§ What you will do
Where the line with "if i < s.planCount planAct ∧ i < 127 then" appears below, start writing out lines exactly, and finish with the line with "def State.plan (s", which is included; write out nothing else.

[[ Records for this exercise open ]]

-- ==== Sys2Proof/Machine/Ptp.lean ====
section
/-! DEFINITION. The PTP time base (10_ethernet_ptp.md, R370 to R377, R382, R383): the counter, its increment, slew and
steps, its readings, and the transmit timestamp queue. -/

namespace Sys2Proof.Machine

/-- Change the time base. -/
def State.modTb (s : State) (f : TimeBase → TimeBase) : State := { s with tb := f s.tb }

/-- Source unit number of the time base (R489). -/
def srcPtp : Nat := 0xA4

/-- 2²⁸, the units of one ns. -/
def nsUnits : Nat := 2 ^ 28

/-- Device time as one number, units of 2⁻²⁸ ns. -/
def DevTime.units (t : DevTime) : Nat := t.ns * nsUnits + t.frac

/-- Device time from units of 2⁻²⁸ ns; the count of ns has 64 bits. -/
def DevTime.ofUnits (u : Nat) : DevTime := ⟨u / nsUnits % 2 ^ 64, u % nsUnits⟩

/-- Is the time base LOCKED (R372)? -/
def State.locked (s : State) : Bool := s.fld F.PTP_STATUS_TB_STATE == 1

/-- INCR_EFF: the rate-limited increment plus the slew term (R375). -/
def TimeBase.incrEff (t : TimeBase) : Nat := ((t.rate : Int) + t.slew).toNat

/-- Show the time base in its registers: INCR_EFF, SLEW_LEFT, RATE_LIMITING and SLEWING. -/
def State.showTb (s : State) : State :=
  let a := s.wrn Reg.PTP_INCR_EFF s.tb.incrEff
  let b := a.wrn Reg.PTP_SLEW_LEFT (code 32 (s.tb.remain / (nsUnits : Int)))
  let c := b.setTo F.PTP_STATUS_SLEWING (decide (s.tb.remain ≠ 0))
  c.setTo F.PTP_STATUS_RATE_LIMITING (decide (s.tb.rate ≠ s.rdn Reg.PTP_INCR))

/-- SLEW_RATE in units per tick: 0.1 ppm of 2³⁰ units each, 0 taken as 1 and more than 20 as 20 (R374). -/
def State.slewRate (s : State) : Nat :=
  let r := s.fld F.PTP_CTRL_SLEW_RATE
  (if r = 0 then 1 else satN 20 r) * 2 ^ 30 / 10000000

/-- The remainder less what `n` ticks of a slew term remove; it stops at 0 and stays there (R374). -/
def slewAfter (remain slew : Int) (n : Nat) : Int :=
  if slew = 0 ∨ remain = 0 then remain
  else if slew.natAbs * n ≥ remain.natAbs ∧ (slew < 0 ↔ remain < 0) then 0
  else remain - slew * n

/-- In FREE: INCR_EFF takes PTP_INCR, and the full slew rate while an offset remains (R372, R374).  In station role the ring
disciplines the rate (R336). -/
def State.freeRate (s : State) : State :=
  if s.locked || s.station then s
  else
    let t : Int := if s.tb.remain = 0 then 0 else if s.tb.remain < 0 then -(s.slewRate : Int) else s.slewRate
    s.modTb fun b => { b with rate := s.rdn Reg.PTP_INCR, slew := t }

/-- Add a step to device time, modulo 2⁶⁴ ns (R373). -/
def DevTime.stepped (t : DevTime) (d : Int) : DevTime := ⟨code 64 ((t.ns : Int) + d), t.frac⟩

/-- A new epoch of device time begins: the intake releases what it holds first (R490). -/
def State.newEpoch (s : State) : State :=
  let a := s.releaseAll
  { a with alm := { a.alm with epoch := a.alm.epoch + 1 } }

/-- The two halves of a step as event parameters (EV164). -/
def stepParams (d : Int) : Word × Word := (w32 (code 64 d), w32 (code 64 d / 2 ^ 32))

/-- A time that a unit measures from, moved with a step of device time. -/
def movedBy (d : Int) (t : Nat) : Nat := ((t : Int) + d).toNat

/-- The start of a section, moved with a step. -/
def Section.moved (d : Int) (x : Section) : Section := { x with start := movedBy d x.start }

/-- A step does not disturb an interval that runs: every instant the device measures one from moves with device time.
Stamps of what has happened stay (R373, DEDUCED, log entry 16). -/
def State.moveTimers (s : State) (d : Int) : State :=
  let m := movedBy d
  let c := s.cdr
  { s with
    cdr := { c with
      pre := c.pre.moved d, post := c.post.moved d, fast := c.fast.moved d, slow := c.slow.moved d
      startAt := c.startAt.map m, copyRun := c.copyRun.map fun r => { r with start := m r.start }, initStart := m c.initStart, stageTime := m c.stageTime, window := c.window.map fun w => { w with openAt := m w.openAt } }
    grd := { s.grd with
      beatAt := s.grd.beatAt + d, decideAt := s.grd.decideAt + d, degStart := s.grd.degStart.map (· + d)
      edsAt := s.grd.edsAt.map (· + d), gtAt := s.grd.gtAt.map (· + d) }
    hif := { s.hif with rings := s.hif.rings.map fun r => { r with irqSince := m r.irqSince, retryAt := m r.retryAt, readFrom := m r.readFrom } }
    mer := { s.mer with cleanFrom := m s.mer.cleanFrom }
    pow := { s.pow with dwellFrom := s.pow.dwellFrom.map m, stepFrom := m s.pow.stepFrom, rampFrom := m s.pow.rampFrom, cycleFrom := m s.pow.cycleFrom }
    red := { s.red with claimAt := m s.red.claimAt, entered := m s.red.entered, lastAt := m s.red.lastAt }
    xl := { s.xl with
      wire := s.xl.wire.map (fun e => if (s.now : Int) - d ≤ e.time + 13000 then { e with time := m e.time } else e)
      ports := s.xl.ports.map (fun p => { p with linkSince := m p.linkSince, t1 := p.t1.map m })
      stn := { s.xl.stn with identify := m s.xl.stn.identify } }
    can := s.can.map fun q => { q with locks := q.locks.map fun l => (l.1, m l.2) }
    sdf := s.sdf.map fun k => { k with begun := m k.begun }
    uart := s.uart.map fun u => { u with lastChar := m u.lastChar }
    eth := s.eth.map fun e => { e with busyUntil := m e.busyUntil }
    tb := { s.tb with
      latches := s.tb.latches.map (fun l => { l with since := m l.since })
      stamps := s.tb.stamps.map fun e => { e with since := m e.since } }
    ory := { s.ory with
      queue := s.ory.queue.map (fun j => { j with dl := j.dl.map m })
      runs := s.ory.runs.map fun r => { r with grant := m r.grant, start := m r.start, job := { r.job with dl := r.job.dl.map m } } }
    boot := { s.boot with zero := s.boot.zero + d, waitFrom := s.boot.waitFrom.map m } }

/-- Device time changes by a step: a new epoch begins, and no interval that runs is disturbed. -/
def State.stepTime (s : State) (d : Int) : State :=
  (s.modTb fun b => { b with now := b.now.stepped d }).newEpoch.moveTimers d

/-- Apply a step: device time changes, STEP_DONE is set, STEP stays while another step waits, and EV164 is the first record of the new
epoch. -/
def State.applyStep (s : State) (d : Int) : State :=
  let c := ((s.stepTime d).setTo F.PTP_STATUS_STEP_DONE true).setTo F.PTP_CTRL_STEP (!s.tb.steps.isEmpty)
  c.raiseStep srcPtp (stepParams d).1 (stepParams d).2

/-- A step waiting in FREE takes effect at the next tick (R372). -/
def State.applyFreeStep (s : State) : State :=
  match s.tb.freeStep with
  | none => s
  | some d => (s.modTb fun b => { b with freeStep := none }).applyStep d

/-- One CK_TIME tick: the counter adds INCR_EFF (R370), and what the slew term removed leaves the remainder; none without the
root (R535). -/
def State.tick (s : State) : State :=
  if s.svDead then s else
  let a := s.freeRate
  let b := a.modTb fun t => { t with
    now := DevTime.ofUnits (t.now.units + t.incrEff), remain := slewAfter t.remain t.slew 1 }
  b.applyFreeStep.showTb

/-- Device time of the next sample instant; none before the grid is scheduled. -/
def State.nextSample (s : State) : Option Nat := if s.cdr.grid then some (s.cdr.t0 + s.tbase) else s.boot.gridAt

/-- Has device time reached the next sample instant, whose command has not come yet? -/
def State.tied (s : State) : Bool := match s.nextSample with | some t => decide (t ≤ s.now) | none => false

/-- Does a commit written now take effect only at the sample instant after the next (R40, R124, R148, R191, R199, R238): it falls in
that instant's clock, as device time has reached it (DEDUCED, log entry 51)?  One that waits already keeps its instant. -/
def State.commitTie (s : State) (waits late : Bool) : Bool := if waits then late else s.tied

/-- Let device time run on to the first CK_TIME tick at or after an instant, by whole increments (R370); an instant already passed
changes nothing. -/
def State.runTo (s : State) (ns : Nat) : State :=
  if ns ≤ s.now then s
  else
    let a := s.applyFreeStep.freeRate
    let incr := if a.tb.incrEff = 0 then 1 else a.tb.incrEff
    let n := (ns * nsUnits - a.tb.now.units + incr - 1) / incr
    if ns ≤ a.now then a.showTb
    else (a.modTb fun t => { t with now := ⟨(t.now.units + n * incr) / nsUnits, (t.now.units + n * incr) % nsUnits⟩, remain := slewAfter t.remain t.slew n }).showTb

/-- What a ramp down from a slew term of `v` units removes over the base cycles that follow, `k` of them at most. -/
def rampRemoves (ticks : Nat) : Nat → Nat → Nat
  | 0, _ => 0
  | k + 1, v => if v ≤ 54 then 0 else ticks * (v - 54) + rampRemoves ticks k (v - 54)

/-- The slew term's size at a sample instant in LOCKED: it grows toward the slew rate, holds, and shrinks once the
remainder is no more than the ramp down removes; a residue under one step takes the smaller term that removes it, and one
under half of one unit's removal is dropped (R374). `b` is what remains of the 54 units (R375). -/
def slewTarget (ticks rate v r b : Nat) : Nat :=
  if 2 * r < ticks then v - satN b v
  else if v ≤ 54 ∧ r < 54 * ticks then
    let t := satN 54 ((2 * r + ticks) / (2 * ticks))
    if v ≤ t then satN (v + b) t else v - satN b (v - t)
  else if r ≤ rampRemoves ticks 64 v then v - satN b v
  else if v < rate then satN (v + b) rate else v - satN b (v - rate)

/-- INCR_EFF at a sample instant in LOCKED (R375): the rate-limited increment moves first, by at most 54 units, and the
slew term takes what remains. In station role the ring disciplines the rate. -/
def State.lockedRate (s : State) : State :=
  if !s.locked || s.station then s
  else
    let tgt := s.rdn Reg.PTP_INCR
    let mv := satN 54 (if s.tb.rate < tgt then tgt - s.tb.rate else s.tb.rate - tgt)
    let rate := if s.tb.rate < tgt then s.tb.rate + mv else s.tb.rate - mv
    let ticks := s.tbase / 4
    let r := s.tb.remain.natAbs
    let drop := decide (2 * r < ticks)
    let sz := slewTarget ticks s.slewRate s.tb.slew.natAbs r (54 - mv)
    let neg := decide (s.tb.remain < 0)
    let same := decide (s.tb.slew = 0) || (decide (s.tb.slew < 0) == neg)
    let sl : Int := if same then (if neg then -(sz : Int) else sz)
      else if s.tb.slew < 0 then -((s.tb.slew.natAbs - satN (54 - mv) s.tb.slew.natAbs : Nat) : Int)
      else ((s.tb.slew.natAbs - satN (54 - mv) s.tb.slew.natAbs : Nat) : Int)
    (s.modTb fun t => { t with rate := rate, slew := sl, remain := if drop then 0 else t.remain }).showTb

/-- The step that applies at the sample instant of a cycle, taken out of the waiting ones (R373). -/
def State.takeStep (s : State) (cyc : Nat) : Int × State :=
  ((s.tb.steps.filter (fun p => p.2 ≤ cyc)).foldl (fun a p => a + p.1) 0,
   s.modTb fun t => { t with steps := t.steps.filter (fun p => cyc < p.2) })

/-- The first cycle whose CYCLE frames have not begun to launch (R373). -/
def State.stepCycle (s : State) : Nat := Nat.max (s.cdr.cyc + 1) (s.tb.launched + 1)

/-- PTP_STEP as a signed 64-bit number of ns. -/
def State.stepReg (s : State) : Int := sgn 64 (s.rd64 Reg.PTP_STEP_LO Reg.PTP_STEP_HI)
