/-- A SIM job; `force`: what a chained SIM takes from its QP, to which its own ARRAY 0x1 records are added (R167). -/
def Struct.runSim (st : Struct) (d : JobDesc) (ds : List Delta) (force : Option (List Nat)) (stop : Option StopAt) : JobOut :=
  let s1 := { st.applyNow ds with fresh := false }
  let tau := match force with
    | none => s1.a 1
    | some f => (List.range 3).map fun i =>
        (ds.filter fun r => r.array == 1 && r.index == i).foldl (fun _ r => fadd (nth f i) r.value) (nth f i)
  let k := match stop with | none => st.m | some p => satN st.m p.done
  let r := s1.simLoop tau d.param0 k ⟨s1.a 0, 0, 0, 0, fint (-1), []⟩
  let status := if r.2 then stNumeric else if stop.isSome then stDlIter else stDone
  ⟨status, 0, r.1.k, 0, 0, 0, f64Bytes ([r.1.exc, r.1.dpsi, r.1.tex] ++ r.1.x ++ r.1.traj), 0, s1⟩

/-- The force a chained SIM takes from its QP's solution: (A·x) on rows BAL_ROW to BAL_ROW + 2, the columns SLACK_COL to
SLACK_COL + 2 left out (R167). -/
def Struct.chainForce (st : Struct) (x : List Nat) (link : Nat) : List Nat :=
  let row := bitsOf link 15 0
  let slack := bitsOf link 31 16
  let ents := st.aEnt.filter fun e => !(decide (slack ≤ e.2.1) && decide (e.2.1 ≤ slack + 2))
  (List.range 3).map fun i => laneDot (rowProds ents x (row + i))

end Sys2Proof.Machine
end

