-- ==== Sys2Proof/Machine/Orrery.lean ====
section
/-! DEFINITION. The Orrery's ports, plan and engines (04_orrery_solver.md): posting, release, grant, deadline and
result of jobs, and the resident structures.  Results are put in `ory.done`; what their consumers do with them is in
Jobs. -/

namespace Sys2Proof.Machine

/-- Change the Orrery. -/
def State.modOry (s : State) (f : Orrery → Orrery) : State := { s with ory := f s.ory }

/-- A register of a lane of an engine (R152): binary64, 0 before the first job. -/
def State.laneReg (s : State) (eng lane r : Nat) : BitVec 64 :=
  match s.ory.work.find? (·.1 == eng) with
  | some w => Config.laneReg w.2 lane r
  | none => 0

/-- A byte of the 16 KiB scratch area of an engine (R152): 0 before the first job. -/
def State.scratch (s : State) (eng at' : Nat) : Byte :=
  match s.ory.work.find? (·.1 == eng) with
  | some w => Config.scratch w.2 at'
  | none => 0

/-- Source unit number of the Orrery (R489). -/
def srcOry : Nat := 0x40

/-! ### Instants of the cycle (R51) -/

/-- T_fast in ns. -/
def State.fastNs (s : State) : Nat := 500000 * 2 ^ s.fld F.CDR_PERIOD_FAST

/-- A boundary's offset from the sample instant, ns: its field holds units of 10 µs. -/
def State.ofs (s : State) (f : Fld) : Nat := s.fld f * 10000

/-- Device time of a boundary of the cycle in progress. -/
def State.at (s : State) (f : Fld) : Nat := s.cdr.t0 + s.ofs f

/-- Device time of the sample instant of the cycle that CYC_LO names, nearest the cycle in progress. -/
def State.cycleStart (s : State) (cycLo : Nat) : Nat :=
  ((s.cdr.t0 : Int) + sgn 32 (code 32 ((cycLo : Int) - (s.cdr.cyc : Int))) * (s.tbase : Int)).toNat

/-- The 64-bit CYC that CYC_LO names, nearest the cycle in progress. -/
def State.cycOf (s : State) (cycLo : Nat) : Nat := ((s.cdr.cyc : Int) + sgn 32 (code 32 ((cycLo : Int) - (s.cdr.cyc : Int)))).toNat

/-- The first fast tick after an instant. -/
def State.nextTick (s : State) (t : Nat) : Nat :=
  let f := s.fastNs
  s.cdr.t0 + ((t - s.cdr.t0) / f + 1) * f

/-- The next fast tick, taken in the cycle that starts at `t0` (R165). -/
def State.tickIn (s : State) (t0 : Nat) : Nat :=
  let f := s.fastNs
  let t := Nat.max s.now t0
  t0 + ((satN (s.tbase - 1) (t - t0)) / f + 1) * f

/-- The deadline that a DL_SEL code selects in the cycle that starts at `t0` (R165). -/
def State.dlInstant (s : State) (sel ofs t0 : Nat) : Nat :=
  match sel with
  | 0 => t0 + s.ofs F.CDR_OFS_A_FUSION_DL
  | 1 => t0 + s.ofs F.CDR_OFS_B_SOLVE_DL
  | 2 => s.tickIn t0
  | _ => t0 + ofs

/-! ### The plan (R190 to R192) -/

/-- An entry of the job plan. -/
structure PlanEntry where
  /-- ROLE. -/
  role : Nat
  /-- INDEX. -/
  index : Nat
  /-- ENGINE. -/
  eng : Nat
  /-- SHARED. -/
  shared : Bool
  /-- FAST. -/
  fast : Bool
  /-- RELEASE. -/
  release : Nat
  /-- DEADLINE. -/
  dl : Nat
  /-- DL_OFS. -/
  dlOfs : Nat
  deriving DecidableEq, Repr

/-- An unused entry. -/
def PlanEntry.none : PlanEntry := ⟨0, 0, 0, false, false, 0, 0, 0⟩

/-- The staged plan window. -/
def planStage : Nat := 0x71000

/-- The active plan window. -/
def planAct : Nat := 0x71800

/-- N_ENTRIES of a plan window. -/
def State.planCount (s : State) (win : Nat) : Nat := bitsOf (s.rdn (win + 8)) 15 0

/-- Entry `i` of the active plan. -/
def State.planEntry (s : State) (i : Nat) : PlanEntry :=
  if i < s.planCount planAct ∧ i < 127 then
    let b := planAct + 16 + 16 * i
    let w0 := s.rdn b
    let w1 := s.rdn (b + 4)
    ⟨bitsOf w0 7 0, bitsOf w0 15 8, bitsOf w0 23 16 % 64, bitAt w0 24, bitAt w0 25, bitsOf w1 15 0, bitsOf w1 23 16, s.rdn (b + 8)⟩
  else .none

/-- The entries of the active plan, with their slots. -/
def State.plan (s : State) : List (Nat × PlanEntry) :=
  (List.range (satN 127 (s.planCount planAct))).map fun i => (i, s.planEntry i)

/-- Is it a plan entry of role fusion, primary, scenario or assignment? -/
def PlanEntry.reserved (p : PlanEntry) : Bool := decide (1 ≤ p.role ∧ p.role ≤ 4)

/-- The fields of a staged entry in range (R191). -/
def planEntryOk (bs : List Byte) : Bool :=
  let u (off k : Nat) : Nat := leNat ((bs.drop off).take k)
  let role := u 0 1
  let index := u 1 1
  let fast := bitAt (u 3 1) 1
  decide (role ≤ 6) && decide (index ≤ (if role = 1 then 1 else if role = 3 then 62 else 0)) && decide (u 2 1 ≤ 63) &&
    decide (u 3 1 < 4) && !(fast && decide (0xFFFE ≤ u 4 2)) && decide (u 6 1 ≤ 3) && decide (u 7 1 = 0) && decide (u 12 4 = 0)

/-- Does a plan pass the check of R191? -/
def planOk (bs : List Byte) : Bool :=
  let u (off k : Nat) : Nat := leNat ((bs.drop off).take k)
  let n := u 8 2
  let es := (List.range n).map fun i => (bs.drop (16 + 16 * i)).take 16
  let ri := es.map fun e => (leNat (e.take 1), leNat ((e.drop 1).take 1), leNat ((e.drop 2).take 1))
  let fusion := ri.filter (·.1 == 1)
  let once (p : Nat × Nat × Nat) : Bool := decide ((ri.filter fun q => q.1 == p.1 && q.2.1 == p.2.1).length ≤ 1)
  (bs.take 4 == ([0x4F, 0x50, 0x4C, 0x4E] : List Byte)) && decide (1 ≤ n ∧ n ≤ 127) && decide (u 10 2 = 0) &&
    decide (u 12 4 = crc32c (bs.take 12 ++ (bs.drop 16).take (16 * n))) && es.all planEntryOk &&
    (ri.filter fun p => decide (1 ≤ p.1 ∧ p.1 ≤ 4)).all once &&
    (match fusion with | [a, b] => a.2.2 / 16 == b.2.2 / 16 | _ => true) &&
    (ri.filter fun p => p.1 == 1 || p.1 == 2).all fun p => decide (p.2.2 < 16)

/-- Make a plan active. -/
def State.setPlan (s : State) (bs : List Byte) : State :=
  (s.wrWords planAct (wordsOf 512 (bs ++ List.replicate (2048 - bs.length) 0))).wrn Reg.ORY_PLAN_ID (leNat ((bs.drop 4).take 4))

/-- One entry as bytes. -/
def planEntryBytes (role index eng flags release dl dlOfs : Nat) : List Byte :=
  leBytes 1 role ++ leBytes 1 index ++ leBytes 1 eng ++ leBytes 1 flags ++ leBytes 2 release ++ leBytes 1 dl ++ leBytes 1 0 ++
    leBytes 4 dlOfs ++ leBytes 4 0

/-- The default plan (R192); its check word is that of R190. -/
def defaultPlan : List Byte :=
  let es := planEntryBytes 2 0 0 1 0xFFFF 1 0 ++ planEntryBytes 1 0 1 0 0xFFFE 0 0 ++ planEntryBytes 1 1 2 0 0xFFFE 0 0 ++
    planEntryBytes 4 0 1 0 0xFFFF 1 0 ++
    ((List.range 62).flatMap fun k => planEntryBytes 3 k (k + 2) 0 0xFFFF 1 0) ++ planEntryBytes 3 62 63 0 0xFFFF 1 0 ++
    planEntryBytes 5 0 0 1 0xFFFF 3 0 ++ planEntryBytes 6 0 0 1 0xFFFF 3 0
  let h : List Byte := [0x4F, 0x50, 0x4C, 0x4E] ++ leBytes 4 0 ++ leBytes 2 69 ++ leBytes 2 0
  h ++ leBytes 4 (crc32c (h ++ es)) ++ es

/-- The staged plan is checked and becomes active, or is rejected (R191); a host's PLAN_COMMIT does the same in station role, where R154
gives the plan no entries (DESIGN CHOICE, log entry 36). -/
def State.planCheck (s : State) : State :=
  if !s.ory.commit then s
  else if s.ory.commitLate then s.modOry fun o => { o with commitLate := false }
  else
    let bs := s.winBytes planStage 512
    let a := (s.modOry fun o => { o with commit := false }).setTo F.ORY_CTRL_PLAN_COMMIT false
    (if planOk bs then a.setPlan bs else a.setTo F.ORY_STATUS_PLAN_REJECT true).raise 69 sevNotice srcOry

/-- PLAN_COMMIT. -/
def State.planCommit (s : State) : State :=
  (s.modOry fun o => { o with commit := true, commitLate := s.commitTie o.commit o.commitLate }).setTo F.ORY_CTRL_PLAN_COMMIT true

def execPlanCommit (_req : Req) (s : State) : Host.Outcome State Fault Refusal := s.reach Reg.ORY_CTRL <| .next s.planCommit

/-! ### Structures (R155, R159, R193) -/

/-- The key of a structure slot. -/
def ssKey (eng ss : Nat) : Nat := 4 * eng + ss

/-- The structure in a slot. -/
def State.struct? (s : State) (eng ss : Nat) : Option Struct :=
  (s.ory.structs.find? fun e => e.1 == ssKey eng ss).map (·.2)

/-- Put a structure into a slot, or empty the slot; ORY_SLOT_ID shows the identity. -/
def State.setStruct (s : State) (eng ss : Nat) (st : Option Struct) : State :=
  let k := ssKey eng ss
  let rest := s.ory.structs.filter fun e => e.1 != k
  let a := s.modOry fun o => { o with structs := match st with | none => rest | some x => rest ++ [(k, x)] }
  a.wrn (blockOff Reg.ORY_SLOT_ID (4 * k)) (match st with | some x => if x.state = 3 then 0 else x.sid | none => 0)

/-- Bytes of the structure area that the other slots of an engine take. -/
def State.areaUsed (s : State) (eng ss : Nat) : Nat :=
  ((s.ory.structs.filter fun e => e.1 / 4 == eng && e.1 != ssKey eng ss).map (·.2.size)).sum

/-- Is a quadrant powered and ready? -/
def State.quadOn (s : State) (q : Nat) : Bool := bitAt (s.fld F.ORY_STATUS_Q_ON) q

/-- A double-bit ECC error in a structure (R159). -/
def State.structLost (s : State) (eng ss : Nat) : State :=
  match s.struct? eng ss with
  | none => s
  | some st =>
    let a := s.setStruct eng ss (some { st with state := 3 })
    ((a.setTo F.ORY_STATUS_STRUCT_LOST true).put F.ORY_ECC_LAST_ENGINE eng).raise1 68 sevAlarm srcOry (ssKey eng ss)

def execStructEccLost (eng : Fin 64) (ss : Fin 4) (s : State) : Host.Outcome State Fault Refusal :=
  s.rooted <| .next (s.structLost eng.val ss.val)

/-! ### What the registers show -/

/-- Queue entries a job takes: one for each descriptor, so a chained pair takes two, of which its plan entry reserves one (R153, R154;
DESIGN CHOICE, log entry 36). -/
def Job.entries (j : Job) : Nat := if j.chain.isSome then 2 else 1

/-- Queue entries taken in a quadrant's port. -/
def State.qLevel (s : State) (q : Nat) : Nat := ((s.ory.queue.filter fun j => j.d.eng / 16 == q).map (·.entries)).sum

/-- Show ENG_BUSY, QLEVEL and RUN. -/
def State.showOry (s : State) : State :=
  let busy := s.ory.runs.foldl (fun b r => putBit b r.eng true) 0
  let a := (s.wrn Reg.ORY_ENG_BUSY_LO busy).wrn Reg.ORY_ENG_BUSY_HI (busy / 2 ^ 32)
  let b := a.wrn Reg.ORY_QLEVEL (a.qLevel 0 + 2 ^ 8 * a.qLevel 1 + 2 ^ 16 * a.qLevel 2 + 2 ^ 24 * a.qLevel 3)
  b.setTo F.ORY_STATUS_RUN (b.on F.ORY_CTRL_ENABLE && decide (b.fld F.ORY_STATUS_Q_ON ≠ 0))

/-! ### Results (R168 to R171, R194) -/

/-- SEQ of the next result of a plan slot, and the count after it. -/
def State.takeSeq (s : State) (slot : Nat) : Nat × State :=
  let n := (((s.ory.seqs.find? fun e => e.1 == slot).map (·.2)).getD 0 + 1) % 2 ^ 32
  (n, s.modOry fun o => { o with seqs := (o.seqs.filter fun e => e.1 != slot) ++ [(slot, n)] })

/-- The 64-byte header of a result and its payload (R168). -/
def JobRes.bytes (d : JobDesc) (r : JobRes) : List Byte :=
  leBytes 4 d.tag ++ leBytes 1 r.status ++ leBytes 1 r.flags ++ leBytes 2 r.count ++ leBytes 4 d.cycLo ++ leBytes 4 r.sid ++
    leBytes 4 r.grantOfs ++ leBytes 4 r.pred ++ leBytes 8 r.resPri ++ leBytes 8 r.resDua ++ leBytes 8 r.obj ++
    leBytes 4 r.payload.length ++ leBytes 4 r.aux ++ leBytes 4 0 ++ leBytes 4 r.seq ++ r.payload

/-- Is it a job of a plan entry of a unit: fusion, primary, scenario or assignment? -/
def Job.planJob (j : Job) : Bool := decide (j.cls < 8)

[[ Records for this exercise closed ]]

§ Result
  if i < s.planCount planAct ∧ i < 127 then
    let b := planAct + 16 + 16 * i
    let w0 := s.rdn b
    let w1 := s.rdn (b + 4)
    ⟨bitsOf w0 7 0, bitsOf w0 15 8, bitsOf w0 23 16 % 64, bitAt w0 24, bitAt w0 25, bitsOf w1 15 0, bitsOf w1 23 16, s.rdn (b + 8)⟩
  else .none

/-- The entries of the active plan, with their slots. -/
def State.plan (s : State) : List (Nat × PlanEntry) :=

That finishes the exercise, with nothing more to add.